Теперь ей было уже лет за сорок, но она была еще очень красива: высокая, стройная, — что называется, «король-баба», — с черными как смоль густыми волосами, которые вились у лба и у пробора на темени, и с большими серыми глазами, которые у нее «умели говорить все, что она хотела».
Недавно умерший Николай Антонович Ратынский, который был значительно меня старше и знал наше орловское родство, говорил мне, будто Тургенев с тети Полли нарисовал в своем «Помещике» ту барыню, о которой сказал, что она «была не вздор в наш век болезненный и хилый»*.
Разумеется, описанное в «Помещике» лицо имело сходство с тетей Полли только во внешности, а в свойствах духа у них была схожесть разве в «победоносности» и в неукротимой энергии и настойчивости.
Победоносный, светлый взор, —Все в ней дышало древней силой*.
Впрочем, как тетя Полли была оригинальное и характерное лицо дворянского круга глухой поры (тридцатых годов) и так как ее «блажь» составляла в голодный год некоторое исключительное явление, то мне кажется, что о ней стоит рассказать поподробнее.

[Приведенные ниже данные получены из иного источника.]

-- ==== Sys2Proof/Tests/Slice0.lean ====
section
/-! SUPPORT. Slice0.lean: tests of single steps against figures worked in the manual, ill-formed terms for each check of
WellFormed, and, for each statement with hypotheses, a state and operands that meet them. -/

-- One test after the other: the kernel evaluates each, and waiting ones would each hold a thread.
set_option Elab.async false

namespace Sys2Proof.Tests

open Machine

/-! ### Small states -/

/-- Both receivers in IDLE, both lines silent, nothing queued. -/
def quiet : State :=
  { State.reset with line := { cReceiver := .idle, dReceiver := .idle, queue := [], transmitter := .idle } }

/-- The compartments, some markers, zones and stations of the shaft described in the manual (1.3, 5 and 12). -/
def shaftRows : List Row :=
  [.shaft { pairSum := 3182000, pairTolerance := 800, followerMargin := 5000 },
   .compartment { compartment := .skip, topLimit := -18000, bottomLimit := 3175000, bodyAbove := 1500,
                  bodyBelow := 13500, sheaveHeight := 61000, compliance := 68, syncWindow := 250, missDistance := 2000,
                  slackThreshold := 6000 },
   .compartment { compartment := .cage, topLimit := -12000, bottomLimit := 3162000, bodyAbove := 1200,
                  bodyBelow := 4500, sheaveHeight := 58000, compliance := 65, syncWindow := 150, missDistance := 2000,
                  slackThreshold := 4000 },
   .compartment { compartment := .counterweight, topLimit := 20000, bottomLimit := 3194000, bodyAbove := 800,
                  bodyBelow := 6000, sheaveHeight := 58000, compliance := 65, syncWindow := 300, missDistance := 2500,
                  slackThreshold := 8000 },
   .marker { compartment := .skip, markerId := 506, depth := 2870000, unreliable := false },
   .marker { compartment := .cage, markerId := 1207, depth := 2150000, unreliable := false },
   .marker { compartment := .cage, markerId := 1208, depth := 2300000, unreliable := true },
   .marker { compartment := .cage, markerId := 1209, depth := 2330000, unreliable := false },
   .marker { compartment := .counterweight, markerId := 3104, depth := 1000000, unreliable := false },
   .zone { compartment := .skip, top := 2350000, bottom := 2599999, ceiling := 16000 },
   .zone { compartment := .skip, top := 2600000, bottom := 2849999, ceiling := 16000 },
   .zone { compartment := .skip, top := 2850000, bottom := 3049999, ceiling := 16000 },
   .zone { compartment := .cage, top := 1960000, bottom := 2199999, ceiling := 14000 },
   .zone { compartment := .cage, top := 2200000, bottom := 2419999, ceiling := 6000 },
   .zone { compartment := .cage, top := 2420000, bottom := 2749999, ceiling := 14000 },
   .zone { compartment := .counterweight, top := 400000, bottom := 699999, ceiling := 16000 },
   .zone { compartment := .counterweight, top := 700000, bottom := 999999, ceiling := 16000 },
   .zone { compartment := .counterweight, top := 1000000, bottom := 1299999, ceiling := 16000 },
   .station { compartment := .skip, stopDepth := 2440000, window := 300, allowed := 9 },
   .station { compartment := .cage, stopDepth := 2310000, window := 150, allowed := 14 }]

/-- The PROFILE table of the manual (1.4). -/
def profileRows : List Row :=
  [.timing { refWatch := 300, restSpeed := 20, restTime := 1500 },
   .regime { vMax := 16000, decel := 1000, vCreep := 800, dCreep := 4000, marginAbs := 400, marginPct := 6,
             stopDecel := 1200 },
   .regime { vMax := 14000, decel := 900, vCreep := 600, dCreep := 3000, marginAbs := 300, marginPct := 5,
             stopDecel := 1000 },
   .regime { vMax := 12000, decel := 800, vCreep := 500, dCreep := 3000, marginAbs := 300, marginPct := 5,
             stopDecel := 900 },
   .regime { vMax := 2000, decel := 400, vCreep := 300, dCreep := 1000, marginAbs := 150, marginPct := 10,
             stopDecel := 500 },
   .regime { vMax := 1000, decel := 300, vCreep := 1000, dCreep := 0, marginAbs := 150, marginPct := 10,
             stopDecel := 400 }]

/-- The three layers of the manual (1.5). -/
def layers : LayerRow :=
  { layerCount := 3, layer0 := { startCount := 0, scale := 20107 }, layer1 := { startCount := 2900000, scale := 20562 },
    layer2 := { startCount := 5760000, scale := 21017 }, layer3 := { startCount := 0, scale := 0 } }

/-- A DRUM table with the sample period of the manual (1.5). -/
def drumConstants : DrumRow :=
  { samplePeriod := 2000, sampleWatch := 20, disagreeLimit := 3000, holdLimit := 50, driftLimit := 200 }

def drumRows : List Row := [.drum drumConstants, .layers layers, .layers layers]

/-- A tracker that stands DATUMED at a reported depth with no load. -/
def datumedAt (depth : Int) : Tracker :=
  { State.resetTracker with datumed := true, offset := depth * 65536, baseFine := depth * 65536, reported := depth }

/-- A channel that is LOCKED and at rest, next sample at stamp 2000 with `seq` 1. -/
def lockedChannel : Channel :=
  { State.resetChannel with
    lock := .locked
    baseline := some { seq := 0, stamp := 0 }
    countRef := some 0
    atRest := true
    restTimer := some { lengthMs := 1500, runUs := 1500000 }
    watchTimer := some { lengthMs := 20, runUs := 0 } }

/-- The ARMED part at rest where trip 21 of the manual begins (5, "Worked example"), with an empty pipeline. -/
def armed : State :=
  handOn { quiet with
    tables := { shaft := { active := shaftRows, shadow := [], state := .loading }
                profile := { active := profileRows, shadow := [], state := .loading }
                drum := { active := drumRows, shadow := [], state := .loading }
                markers := freshRecords shaftRows, result := .none }
    drums := { skip := lockedChannel, cage := lockedChannel, disagree := 0, hold := 0, drift := 0 }
    trackers := { skip := datumedAt 2900000, cage := datumedAt 2140000, counterweight := datumedAt 1044429 }
    protection := { quiet.protection with
      state := .armed
      chainClosed := true
      driveHeard := true
      image := { readiness := 0xFFFFFF#32, clutch := .engaged, brakeApplied := true } }
    zones := { quiet.zones with holders := List.replicate 9 none } }

/-- Trip 21 of the manual: STATION, lead CAGE, PERSONS; the cage's station has index 1 here. -/
def trip21 : TripAsked :=
  { tag := 21, kind := .station 1, lead := .cage, regime := .persons, direction := .forward }

/-- Trip 21 in the ACTIVE slot in a state. -/
def carrying (st : TripState) (s : State) : State :=
  handOn { s with pipeline.active := some { candidate trip21 s with state := st, payoutOrigin := some 0 } }

/-- Trip 22 of the manual in the WAITING slot: STATION, lead SKIP, ROCK. -/
def queueing (s : State) : State :=
  handOn { s with pipeline.waiting := some (candidate { tag := 22, kind := .station 0, lead := .skip, regime := .rock,
                                                        direction := .forward } s) }

/-- The state a command leaves. -/
def after (i : Instr) (s : State) : State :=
  match exec i s with
  | .next t => t
  | _ => s

/-- The part right after the first steps of a protective trip on OVERSPEED, at rest. -/
def tripped : State := reportCause .overspeed armed

/-- The ARMED part with one conveyance UNDATUMED, and so in UNDATUMED. -/
def undatumed (c : Conveyance) : State :=
  handOn (setTracker c { tracker c armed with datumed := false } { armed with protection.state := .undatumed })

/-- A frame of no block. -/
def plain : Frame := makeFrame 0x99 1 2 [3]

/-- A waiting speed reference of the controller. -/
def waitingReference : DownFrame := { frame := makeFrame 0x10 1 20 (speedBody 7 11171 0), source := some .controller }

/-! ### Ill-formed terms, one for each check of WellFormed -/

theorem test_wellFormed_rejected : (Instr.frameRejected .c ((frameBytes plain).map goodByte)).wellFormed = false := by
  decide +kernel

theorem test_wellFormed_rejected_empty : (Instr.frameRejected .c []).wellFormed = false := by decide +kernel

theorem test_wellFormed_body : (Instr.brakeDemand 1 2 (List.replicate 57 0)).wellFormed = false := by decide +kernel

theorem test_wellFormed_params : (Instr.rowLoad 1 2 (List.replicate 55 0)).wellFormed = false := by decide +kernel

theorem test_wellFormed_otherField : (Instr.dLinkOtherFrame 0x20 1 2 []).wellFormed = false := by decide +kernel

theorem test_wellFormed_otherCommand :
    (Instr.downstreamOtherFrame 0x10 1 2 []).wellFormed = false
      ∧ (Instr.downstreamOtherFrame 0x40 1 240 []).wellFormed = false := by decide +kernel

theorem test_wellFormed_undefinedKind : (Instr.unknownRequest 1 0x0F 2 []).wellFormed = false := by decide +kernel

theorem test_wellFormed_accepts :
    (Instr.unknownRequest 1 0x10 2 []).wellFormed = true ∧ (Instr.dLinkOtherFrame 0x40 1 2 []).wellFormed = true
      ∧ (Instr.downstreamOtherFrame 0x40 1 241 []).wellFormed = true
      ∧ (Instr.brakeDemand 1 2 (List.replicate 56 0)).wellFormed = true
      ∧ (Instr.frameRejected .c [goodByte 5]).wellFormed = true := by decide +kernel

/-! ### The machine -/

/-- An empty queue idles but for the timers (assumption 7, DESIGN CHOICE). -/
theorem test_step_empty : (channel .skip (match step armed with | .next t => t | _ => quiet)).watchTimer
    = some { lengthMs := 20, runUs := 1 } := by decide +kernel

/-- No row of the table has bits. -/
theorem test_decode_none : decodeTableWord 32 0x40 = none := by decide +kernel

/-! ### Figures worked in the manual -/

/-- The check word over "123456789" (R165). -/
theorem test_check_word : checkWord [0x31, 0x32, 0x33, 0x34, 0x35, 0x36, 0x37, 0x38, 0x39] = 0x29B1#16 := by
  decide +kernel

/-- Layers worked through (1.5): the payout of 10,000,000 counts through three layers, and whole millimetres of it. -/
theorem test_layers : payoutChange layers 0 10000000 = 206229700000 ∧ mm 206229700000 = 3146815
    ∧ payoutChange layers 10000000 0 = -206229700000 := by decide +kernel

/-- Speed worked through (3.5). -/
theorem test_rope_speeds : ropeSpeed 1306955 2000 = 9971 ∧ ropeSpeed (-1325155) 2000 = 10110
    ∧ ropeSpeed 20107 2000 = 153 := by decide +kernel

/-- Stretch worked through (4.3): 1,714 mm for the cage, 1,934 and 5,803 mm for the skip. -/
theorem test_stretch :
    (compartmentRow .cage armed).map (fun r => stretchAt r 12000 2140000) = some 1714
      ∧ (compartmentRow .skip armed).map (fun r => stretchAt r 9000 3100000) = some 1934
      ∧ (compartmentRow .skip armed).map (fun r => stretchAt r 27000 3100000) = some 5803 := by decide +kernel

/-- Datum worked through (4.4): base 2,148,280, offset 789,678,080, reported 2,150,000. -/
theorem test_datum :
    let s := { undatumed .cage with drums.cage.payout := 140000000000 }
    let t := after (.markerEvent 30 0 (markerBody 1 1207 1)) (setTracker .cage { tracker .cage s with load := 12000 } s)
    (tracker .cage t).baseFine = 140789678080 ∧ (tracker .cage t).offset = 789678080
      ∧ (tracker .cage t).reported = 2150000 ∧ (tracker .cage t).datumed = true
      ∧ t.protection.state = .armed := by decide +kernel

/-- The sync at 3104 (12, Sequence 1): +43, within 300; the new base is 998,971 and the syncs counter rises to 1. -/
theorem test_sync :
    let s := recomputeTracker .counterweight (setTracker .counterweight
      { tracker .counterweight armed with load := 15000, offset := 998928 * 65536 } armed)
    let s := setTracker .cage { tracker .cage s with offset := 2183080 * 65536, baseFine := 2183080 * 65536 } s
    let t := after (.markerEvent 30 0 (markerBody 2 3104 1)) s
    (tracker .counterweight s).reported = 999957 ∧ mm (tracker .counterweight t).baseFine = 998971
      ∧ (tracker .counterweight t).reported = 1000000 ∧ t.requests.counters.syncs = 1
      ∧ t.protection.state = .armed := by decide +kernel

/-- Trip 21's plan (5, "Worked example"): ends and swept set; zones 11, 12, 27, 28, 34 and 35 are 1, 2, 3, 4, 7, 8 here. -/
theorem test_trip21_plan :
    (candidate trip21 armed).ends = { skip := some 2730000, cage := some 2310000, counterweight := some 874429 }
      ∧ (candidate trip21 armed).swept = [1, 2, 3, 4, 7, 8] := by decide +kernel
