-- ==== Sys2Proof/Machine/Tables.lean ====
section
/-! DEFINITION. Tables of a fixed number of like records, built place by place, so that the kernel evaluates them. -/

namespace Sys2Proof.Machine

variable {α : Type}

def vec3 (f : Fin 3 → α) : Vector α 3 := #v[f 0, f 1, f 2]

def vec8 (f : Fin 8 → α) : Vector α 8 := #v[f 0, f 1, f 2, f 3, f 4, f 5, f 6, f 7]

def vec12 (f : Fin 12 → α) : Vector α 12 :=
  #v[f 0, f 1, f 2, f 3, f 4, f 5, f 6, f 7, f 8, f 9, f 10, f 11]

def vec16 (f : Fin 16 → α) : Vector α 16 :=
  #v[f 0, f 1, f 2, f 3, f 4, f 5, f 6, f 7, f 8, f 9, f 10, f 11, f 12, f 13, f 14, f 15]

end Sys2Proof.Machine
end

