-- ==== Sys2Proof/Machine/Ops.lean ====
section
/-! DEFINITION. The named reads and updates of State's records, and the queuing of event records (R165, R166). -/

namespace Sys2Proof.Machine

/-! ### Records by name -/

def State.port (s : State) (m : Master) : Port := s.ports[masterIdx m]
def State.modPort (s : State) (m : Master) (f : Port → Port) : State :=
  { s with ports := s.ports.set (masterIdx m) (f (s.port m)) }

def State.entry (s : State) (c : ChanId) : MapEntry := s.map[c]
def State.modEntry (s : State) (c : ChanId) (f : MapEntry → MapEntry) : State :=
  { s with map := s.map.set c (f (s.entry c)) }

def State.chan (s : State) (c : ChanId) : Channel := s.ch[c]
def State.modChan (s : State) (c : ChanId) (f : Channel → Channel) : State :=
  { s with ch := s.ch.set c (f (s.chan c)) }

def State.analog (s : State) (n : Fin 16) : Analog := s.ai[n]
def State.modAnalog (s : State) (n : Fin 16) (f : Analog → Analog) : State :=
  { s with ai := s.ai.set n (f (s.analog n)) }

def State.pulse (s : State) (j : PulseId) : Pulse := s.pi[j]
def State.modPulse (s : State) (j : PulseId) (f : Pulse → Pulse) : State :=
  { s with pi := s.pi.set j (f (s.pulse j)) }

def State.unit (s : State) (u : UnitId) : UnitRec := s.units[u]
def State.modUnit (s : State) (u : UnitId) (f : UnitRec → UnitRec) : State :=
  { s with units := s.units.set u (f (s.unit u)) }

def State.group (s : State) (g : Group) : GroupRec := s.groups[groupIdx g]
def State.modGroup (s : State) (g : Group) (f : GroupRec → GroupRec) : State :=
  { s with groups := s.groups.set (groupIdx g) (f (s.group g)) }

def State.modTsm (s : State) (f : Tsm → Tsm) : State := { s with tsm := f s.tsm }
def State.modSwu (s : State) (f : Swu → Swu) : State := { s with swu := f s.swu }
def State.modPfl (s : State) (f : Pfl → Pfl) : State := { s with pfl := f s.pfl }

/-- Applies an update to the state for each item of a list, in list order. -/
def State.each {α : Type} (s : State) (l : List α) (f : α → State → State) : State :=
  l.foldl (fun s x => f x s) s

/-! ### Event records -/

/-- The most records a queue holds (R165). -/
def queueSize : Nat := 16

/-- R165: a record is appended, or dropped with LOST set when the queue is full. -/
def Port.append (p : Port) (e : Event) : Port :=
  if p.queue.length < queueSize then { p with queue := p.queue ++ [e] } else { p with lost := true }

/-- Queues a record to the ports of the masters named by `who`, a copy each (R165, R166). -/
def State.queue (s : State) (who : Master → Bool) (b : EventBody) : State :=
  { s with ports := vec3 fun i =>
      if who (masterAt i) then s.ports[i].append ⟨s.ms, b⟩ else s.ports[i] }

/-- Whether a master is in a reader set. -/
def Readers.has (r : Readers) : Master → Bool
  | .field => r.field
  | .turbine => r.turbine
  | .heat => r.heat

/-- The reader set with a master added (R47). -/
def Readers.add (r : Readers) : Master → Readers
  | .field => { r with field := true }
  | .turbine => { r with turbine := true }
  | .heat => { r with heat := true }

/-- R166: to every port (GO_DONE, GROUP_LEVEL, CAUSE_NEW, PROFILE_DONE). -/
def State.queueAll (s : State) (b : EventBody) : State := s.queue (fun _ => true) b

/-- R166: to the readers of a channel as they stand (OVERRIDE_LOST, RAMP_DONE, GUARD_STATE). -/
def State.queueReaders (s : State) (c : ChanId) (b : EventBody) : State :=
  s.queue (fun m => (s.entry c).readers.has m) b

/-- R82, R166: to the readers of a unit's principal channel (UNIT_STATE, UNIT_FORCED). -/
def State.queueUnit (s : State) (u : UnitId) (b : EventBody) : State := s.queueReaders (principal u) b

/-- R166: to the two ports other than the subject's (PORT_SILENT, PORT_HEARD). -/
def State.queueOthers (s : State) (m : Master) (b : EventBody) : State := s.queue (fun x => decide (x ≠ m)) b

/-- To the parties named; a party that is NONE receives nothing (R52). -/
def State.queueParties (s : State) (parties : List (Option Master)) (b : EventBody) : State :=
  s.queue (fun m => parties.contains (some m)) b

/-! ### Free orders (log 3) -/

/-- Inserts an item by its rank. -/
def insertRanked {α : Type} (r : Nat) (x : α) : List (Nat × α) → List (Nat × α)
  | [] => [(r, x)]
  | (q, y) :: rest => if r < q then (r, x) :: (q, y) :: rest else (q, y) :: insertRanked r x rest

/-- The items in the order of the ranks that `Config.arrivalRank` gives their places at this draw. -/
def rankedFrom {α : Type} (draw : Nat) : Nat → List α → List (Nat × α)
  | _, [] => []
  | n, x :: rest => insertRanked (Config.arrivalRank draw n) x (rankedFrom draw (n + 1) rest)

/-- Arrivals that fall together, in an order nothing fixes (R99); one arrival, or none, needs no order. -/
def freeOrder {α : Type} (draw : Nat) : List α → List α
  | [] => []
  | [x] => [x]
  | l => (rankedFrom draw 0 l).map Prod.snd

/-! ### Arithmetic -/

/-- A non-negative product of the 64-bit signed arithmetic; one that leaves it has no stated value (log 7). -/
def prod64 (x : Nat) : Nat := if x < 2 ^ 63 then x else (Config.overflow64 x).toNat

/-- Round half up of a quotient of naturals: floor (a / b + 1/2). -/
def roundHalfUp (a b : Nat) : Nat := (2 * a + b) / (2 * b)

/-- The filter of R32: the accumulator after a raw value. -/
def filterAcc (k : Nat) (acc : Option Int) (r : Int) : Int :=
  match acc with
  | none => r * 2 ^ k
  | some a => a - a / 2 ^ k + r

/-- The filter of R32: the value of an accumulator, floor (acc / 2^k). -/
def filterValue (k : Nat) (acc : Int) : Int := acc / 2 ^ k

/-- The largest reading of a 32-bit counter that saturates. -/
def max32 : Nat := 4294967295

end Sys2Proof.Machine
end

Выше уже сказано, что она пользовалась репутацией «проказницы», но слава ее в этом роде была сильно раздута. Танта (как мы ее тоже называли) по положению своему принадлежала к губернской знати, но по живости своего ума и характера была лицо всесловное. Она держалась со всеми как нельзя более просто, «знала все обстоятельства» и даже очень любила подшутить над родовитым невежеством. Первый муж се был богат, скучен и тучен, но не именит и никаким особенным вниманием и влиянием не пользовался, но рок, однако, судил так, что он целые полгода исправлял «по случаю» предводительскую должность и с достоинством умер в этом почтенном звании.
Тетушка овдовела очень молодою, она имела всего не более двадцати трех или четырех лет и уже была матерью трех дочерей.
Если бы не дети, то очень могло статься, что тетушка пошла бы в монастырь, так как у нас в Орле это тогда было в моде между дворянством (с чего и написана Лиза у Тургенева)*; но дети этому помешали. Они же дали чувствам тети и другое направление, а это последовало вскоре после смерти отца, когда все дети вдруг опасно заболели.